Bug 56304

Summary: WebSocket send locks and timeout does not occur after 20 seconds
Product: Tomcat 7 Reporter: Rossen Stoyanchev <rstoyanchev>
Component: CatalinaAssignee: Tomcat Developers Mailing List <dev>
Severity: major    
Priority: P2    
Version: 7.0.52   
Target Milestone: ---   
Hardware: PC   
OS: Linux   
Attachments: Extract from thread dump

Description Rossen Stoyanchev 2014-03-23 06:11:07 UTC
Created attachment 31429 [details]
Extract from thread dump

Start a WebSocket server on one computer.
Connect from aonther using a browser.
Starts sending messages from server to client periodically.

Turn off wifi or unplug network cable on client side. Initially Tomcat appears 
to be sending messages but eventually one of the sends hangs indefinitely.

The 20 second timeout as documented on the WebSocket FAQ does not occur and attempts to close the WebSocket session from another thread also locks that thread as well.

If you now turn the wifi back on or plug the network cable, at last the two threads that are stuck are released and the WebSocket handler gets a notification of the session closing.

In the attachment, the first two stack traces are of (1) the thread trying to send and (2) the thread that attempted to close. The 3rd stack trace is of another hung thread.

NOTE that this does not occur on Tomcat 8 where the timout does occur and also attempts to close a session do succeed.

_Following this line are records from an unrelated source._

theorem wit_LaunchAppendsRecord :
    let s1 := (sq.translate sq.me.master { r := true } 0x40000).2
    let r := s1.gRead sq.me.core 7 xl.c true xl.rkey 128
    let s3 := r.2.watch sq.cur 0x40000 128 false
    ¬Settled (ps (.wr [1])).me [.c] 7 ∧ ¬SeenDone seenS seenS.me 7 ∧ SeenDone sq sq.me 7 ∧
    sq.Goes .w32 ∧ srcValue sq 3 = some 0x40000 ∧ srcValue sq 4 = some 0 ∧ sq.Ready 5 ∧ (0x40000 : Dword).toNat % 128 = 0 ∧ sq.me.pend = [] ∧ sq.detOn sq.me = false ∧
    sq.translate sq.me.master { r := true } (0x40000 : Dword).toNat = (.ok xl, s1) ∧ r = (.ok (okVal r.1), r.2) ∧
    s1.linkTo (dieOf sq.me.core) xl.rkey = none ∧ s1.deferredAt sq.cur xl.rkey 128 = false ∧ launchRefused s3 16 = some 3 ∧ launchRefused s3 15 = some 2 ∧ launchRefused s3 0 = none ∧
    ∃ s4, s3.engineWrite sq.me.ctx (((s3.ctx sq.me.ctx).queue 0).slot ((s3.ctx sq.me.ctx).queue 0).widx.toNat) (okVal r.1) = .ok s4 :=
  ⟨fun h => absurd (h _ (List.mem_singleton.mpr rfl) (by decide) (by decide)) (by decide), not_seen, (fun _ _ h => nomatch h), State.goes_w32 _, by decide, by decide, by unfold State.Ready; decide, by decide, by decide, by decide, pairEq rfl, pairOk (by decide), near_of (by decide) (by decide) (by decide), by decide,
   by decide, by decide, by decide, okEx (by decide +kernel)⟩

theorem wit_TileConfiguration :
    let good : Dword := 0x01000F0004000000
    let s := bl (fun b => (b.setReg 3 good).setReg 4 0x0040080000000000)
    (∃ x, configRule (.tshape .w32 1 3 4) = some x ∧ s.Goes x.form ∧ x.srcs.map (srcValue s) = [some good, some 0x0040080000000000] ∧ s.me.cmprOwes x.tile.toNat = false ∧
      x.valid = false ∧ lowerOf ((x.record s.me.pc (s.me.tsrOf 1) [good, 0x0040080000000000]).fault (s.limits s.me))
        (portDepth x.tile.toNat (x.record s.me.pc (s.me.tsrOf 1) [good, 0x0040080000000000])) = none ∧ s.me.usesTile 1 = false) ∧
    (∃ x d, configRule (.tshape .w32 1 3 4) = some x ∧ x.srcs.map (srcValue base) = [some 0, some 0] ∧
      lowerOf ((x.record base.me.pc (base.me.tsrOf 1) [0, 0]).fault (base.limits base.me)) (portDepth x.tile.toNat (x.record base.me.pc (base.me.tsrOf 1) [0, 0])) = some d) ∧
    (∃ x, configRule (.tbind .w32 1 3) = some x ∧ x.valid = true ∧ (base.me.tsrOf 1).v = false) ∧
    (let s := bl (fun b => { b.setTsr 1 (tile 0 7 0 0) with flights := [{ id := 1, pc := 0, instr := .tabs .w32 1 2, d := some ⟨1, tile 0 7 0 0, 0⟩ }] })
     ∃ x, configRule (.tshape .w32 1 3 4) = some x ∧ x.strips = true ∧ sameShapeRecord (s.me.tsrOf 1) (x.record s.me.pc (s.me.tsrOf 1) [good, 0x0040080000000000]) = false ∧
      s.me.usesTile 1 = true) :=
  ⟨⟨_, rfl, State.goes_w32 _, by decide, by decide, rfl, by decide, by decide⟩, ⟨_, _, rfl, by decide, rfl⟩, ⟨_, rfl, rfl, by decide⟩, ⟨_, rfl, rfl, by decide, by decide⟩⟩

Also I am told that the timeout does occur on Windows but I haven't verified it myself. I am using Linux.
Comment 1 Mark Thomas 2014-03-23 08:48:22 UTC
Are you sure you used the same connector on Tomcat 7 and Tomcat 8? The default connector on Tomcat 7 is BIO whereas it is NIO on Tomcat 8.

When you refer to Windows or Linux is that client side, server side or both?
Comment 2 Rossen Stoyanchev 2014-03-23 14:34:24 UTC
The reference to Windows is for the server.

I am using default server configuration on both Tomcat 7 and 8 so I guess that probably accounts for the different behavior. I can try Tomcat 7 with NIO connector to confirm what the behavior is.

That said is the BLOCKING_SEND_TIMEOUT property not supported with default Tomcat 7 configuration? This is not reflected in the WebSocket FAQ.

Also should an attempt to close the session from a separate thread block as well? It would be difficult then (or rather not possible) for an application not to lose two threads to a client that disconnected abnormally.

If that is indeed the case then perhaps it should probably be recommended prominently in the FAQ to switch to the NIO connector if using Tomcat 7 with WebSockets.
Comment 3 Mark Thomas 2014-03-24 09:55:32 UTC
For the record, I can reproduce this with 8.0.x using:
- Unbuntu 12.04.04 LTS VM as the server (fully patched)
- Latest 8.0.x code
- Oracle 1.7.0_45 64-bit JVM
- Snake WebSocket example
- Firefox on OSX (fully patched) as the client

Simply turning off the WiFi on the OSX client leads to a read thread (http-bio-8080-exec-NN) and a write thread (SnakeTimer) blocking indefinitely. I'm looking into what can be done about this now.
Comment 4 Mark Thomas 2014-03-24 12:01:18 UTC
Add info from the users list that the timeout does occur after approx 15 minutes.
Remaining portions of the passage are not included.